Work item
Lines from the start of the data through the line containing "def MapView.origin (v" must be given again exactly. Leave the others out.

Source data
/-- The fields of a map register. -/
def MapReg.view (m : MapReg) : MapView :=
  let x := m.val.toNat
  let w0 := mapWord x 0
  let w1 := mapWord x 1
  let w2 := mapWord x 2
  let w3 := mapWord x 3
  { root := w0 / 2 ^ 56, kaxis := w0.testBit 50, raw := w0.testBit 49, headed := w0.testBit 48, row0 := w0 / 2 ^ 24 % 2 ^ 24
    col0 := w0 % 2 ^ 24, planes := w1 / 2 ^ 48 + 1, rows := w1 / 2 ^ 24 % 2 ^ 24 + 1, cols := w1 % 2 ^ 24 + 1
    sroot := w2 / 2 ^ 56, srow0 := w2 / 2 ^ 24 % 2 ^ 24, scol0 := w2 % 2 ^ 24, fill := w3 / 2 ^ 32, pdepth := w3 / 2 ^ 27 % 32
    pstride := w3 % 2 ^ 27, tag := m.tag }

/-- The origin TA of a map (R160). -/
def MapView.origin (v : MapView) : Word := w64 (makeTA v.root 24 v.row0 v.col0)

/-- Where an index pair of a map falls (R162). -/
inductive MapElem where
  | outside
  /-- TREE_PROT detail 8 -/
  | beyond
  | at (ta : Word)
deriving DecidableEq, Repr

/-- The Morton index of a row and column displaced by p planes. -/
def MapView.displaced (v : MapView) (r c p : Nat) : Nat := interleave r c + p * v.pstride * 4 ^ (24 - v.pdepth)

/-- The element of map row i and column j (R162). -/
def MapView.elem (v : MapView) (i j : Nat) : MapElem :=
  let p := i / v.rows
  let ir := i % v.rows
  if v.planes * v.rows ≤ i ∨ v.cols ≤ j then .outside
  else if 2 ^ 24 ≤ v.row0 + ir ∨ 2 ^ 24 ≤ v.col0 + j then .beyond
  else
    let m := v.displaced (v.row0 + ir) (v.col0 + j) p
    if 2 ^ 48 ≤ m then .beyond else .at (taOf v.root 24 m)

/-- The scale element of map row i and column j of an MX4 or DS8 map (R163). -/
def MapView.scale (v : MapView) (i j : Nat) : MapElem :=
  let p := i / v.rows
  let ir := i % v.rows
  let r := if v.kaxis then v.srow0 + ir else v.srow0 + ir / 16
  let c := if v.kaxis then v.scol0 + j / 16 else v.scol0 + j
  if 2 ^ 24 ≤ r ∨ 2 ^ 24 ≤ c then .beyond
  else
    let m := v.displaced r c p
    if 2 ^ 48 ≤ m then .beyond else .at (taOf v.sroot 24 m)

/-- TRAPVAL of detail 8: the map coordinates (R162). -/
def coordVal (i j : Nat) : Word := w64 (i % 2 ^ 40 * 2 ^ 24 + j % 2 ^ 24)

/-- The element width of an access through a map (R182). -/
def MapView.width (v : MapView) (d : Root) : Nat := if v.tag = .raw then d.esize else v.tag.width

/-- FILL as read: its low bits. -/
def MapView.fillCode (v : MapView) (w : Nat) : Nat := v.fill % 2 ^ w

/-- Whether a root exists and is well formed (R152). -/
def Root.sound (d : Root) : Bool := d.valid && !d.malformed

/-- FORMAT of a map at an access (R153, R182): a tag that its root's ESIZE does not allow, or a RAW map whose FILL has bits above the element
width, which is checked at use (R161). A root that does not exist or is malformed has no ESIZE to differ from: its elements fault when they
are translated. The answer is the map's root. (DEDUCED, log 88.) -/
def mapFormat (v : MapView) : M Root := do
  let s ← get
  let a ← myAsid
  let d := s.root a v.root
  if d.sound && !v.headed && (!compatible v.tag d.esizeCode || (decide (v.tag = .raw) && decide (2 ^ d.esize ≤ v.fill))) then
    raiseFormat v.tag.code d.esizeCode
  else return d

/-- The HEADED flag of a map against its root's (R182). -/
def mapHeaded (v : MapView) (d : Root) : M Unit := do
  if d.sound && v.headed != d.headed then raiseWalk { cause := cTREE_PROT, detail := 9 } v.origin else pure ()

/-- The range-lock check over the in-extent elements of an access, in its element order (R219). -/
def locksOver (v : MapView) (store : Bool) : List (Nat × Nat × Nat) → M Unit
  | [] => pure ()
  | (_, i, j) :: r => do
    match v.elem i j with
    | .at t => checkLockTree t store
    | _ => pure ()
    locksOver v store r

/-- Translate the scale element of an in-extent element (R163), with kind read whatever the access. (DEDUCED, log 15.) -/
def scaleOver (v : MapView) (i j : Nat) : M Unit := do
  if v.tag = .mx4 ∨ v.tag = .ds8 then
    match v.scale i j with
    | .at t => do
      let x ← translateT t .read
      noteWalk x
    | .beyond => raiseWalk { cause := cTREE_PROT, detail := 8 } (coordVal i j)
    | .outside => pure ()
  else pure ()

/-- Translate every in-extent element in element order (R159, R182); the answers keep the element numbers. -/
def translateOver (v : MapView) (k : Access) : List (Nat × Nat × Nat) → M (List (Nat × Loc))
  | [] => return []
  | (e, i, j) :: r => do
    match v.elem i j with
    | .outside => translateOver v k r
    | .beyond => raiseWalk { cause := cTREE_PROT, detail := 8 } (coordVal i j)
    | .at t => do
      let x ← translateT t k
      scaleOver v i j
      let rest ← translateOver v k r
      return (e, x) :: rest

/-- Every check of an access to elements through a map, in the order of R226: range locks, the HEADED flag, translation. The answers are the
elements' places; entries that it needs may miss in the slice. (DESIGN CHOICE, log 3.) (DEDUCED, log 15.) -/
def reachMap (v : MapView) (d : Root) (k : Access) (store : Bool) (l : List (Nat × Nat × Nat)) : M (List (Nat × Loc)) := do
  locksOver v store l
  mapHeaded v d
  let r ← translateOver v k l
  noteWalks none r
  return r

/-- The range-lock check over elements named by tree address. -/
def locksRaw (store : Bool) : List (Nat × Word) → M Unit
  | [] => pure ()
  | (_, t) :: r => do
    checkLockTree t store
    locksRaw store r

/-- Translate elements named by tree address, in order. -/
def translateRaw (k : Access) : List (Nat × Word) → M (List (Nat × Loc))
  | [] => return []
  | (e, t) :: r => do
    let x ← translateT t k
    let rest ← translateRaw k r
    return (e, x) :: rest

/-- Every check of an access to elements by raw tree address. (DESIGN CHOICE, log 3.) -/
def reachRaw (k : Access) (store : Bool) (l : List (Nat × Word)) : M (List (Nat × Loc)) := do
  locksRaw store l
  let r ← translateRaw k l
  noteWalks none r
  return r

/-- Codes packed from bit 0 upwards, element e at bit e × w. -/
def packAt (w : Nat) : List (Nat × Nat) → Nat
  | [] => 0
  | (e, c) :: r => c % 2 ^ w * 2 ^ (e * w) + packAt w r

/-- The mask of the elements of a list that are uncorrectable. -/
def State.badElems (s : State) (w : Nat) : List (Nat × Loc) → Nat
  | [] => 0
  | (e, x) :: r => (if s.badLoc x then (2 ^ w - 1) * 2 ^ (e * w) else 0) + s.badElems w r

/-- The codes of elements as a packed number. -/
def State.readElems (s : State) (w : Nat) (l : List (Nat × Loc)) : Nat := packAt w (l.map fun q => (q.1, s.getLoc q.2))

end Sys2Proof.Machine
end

Answer space
/-- The fields of a map register. -/
def MapReg.view (m : MapReg) : MapView :=
  let x := m.val.toNat
  let w0 := mapWord x 0
  let w1 := mapWord x 1
  let w2 := mapWord x 2
  let w3 := mapWord x 3
  { root := w0 / 2 ^ 56, kaxis := w0.testBit 50, raw := w0.testBit 49, headed := w0.testBit 48, row0 := w0 / 2 ^ 24 % 2 ^ 24
    col0 := w0 % 2 ^ 24, planes := w1 / 2 ^ 48 + 1, rows := w1 / 2 ^ 24 % 2 ^ 24 + 1, cols := w1 % 2 ^ 24 + 1
    sroot := w2 / 2 ^ 56, srow0 := w2 / 2 ^ 24 % 2 ^ 24, scol0 := w2 % 2 ^ 24, fill := w3 / 2 ^ 32, pdepth := w3 / 2 ^ 27 % 32
    pstride := w3 % 2 ^ 27, tag := m.tag }

/-- The origin TA of a map (R160). -/
def MapView.origin (v : MapView) : Word := w64 (makeTA v.root 24 v.row0 v.col0)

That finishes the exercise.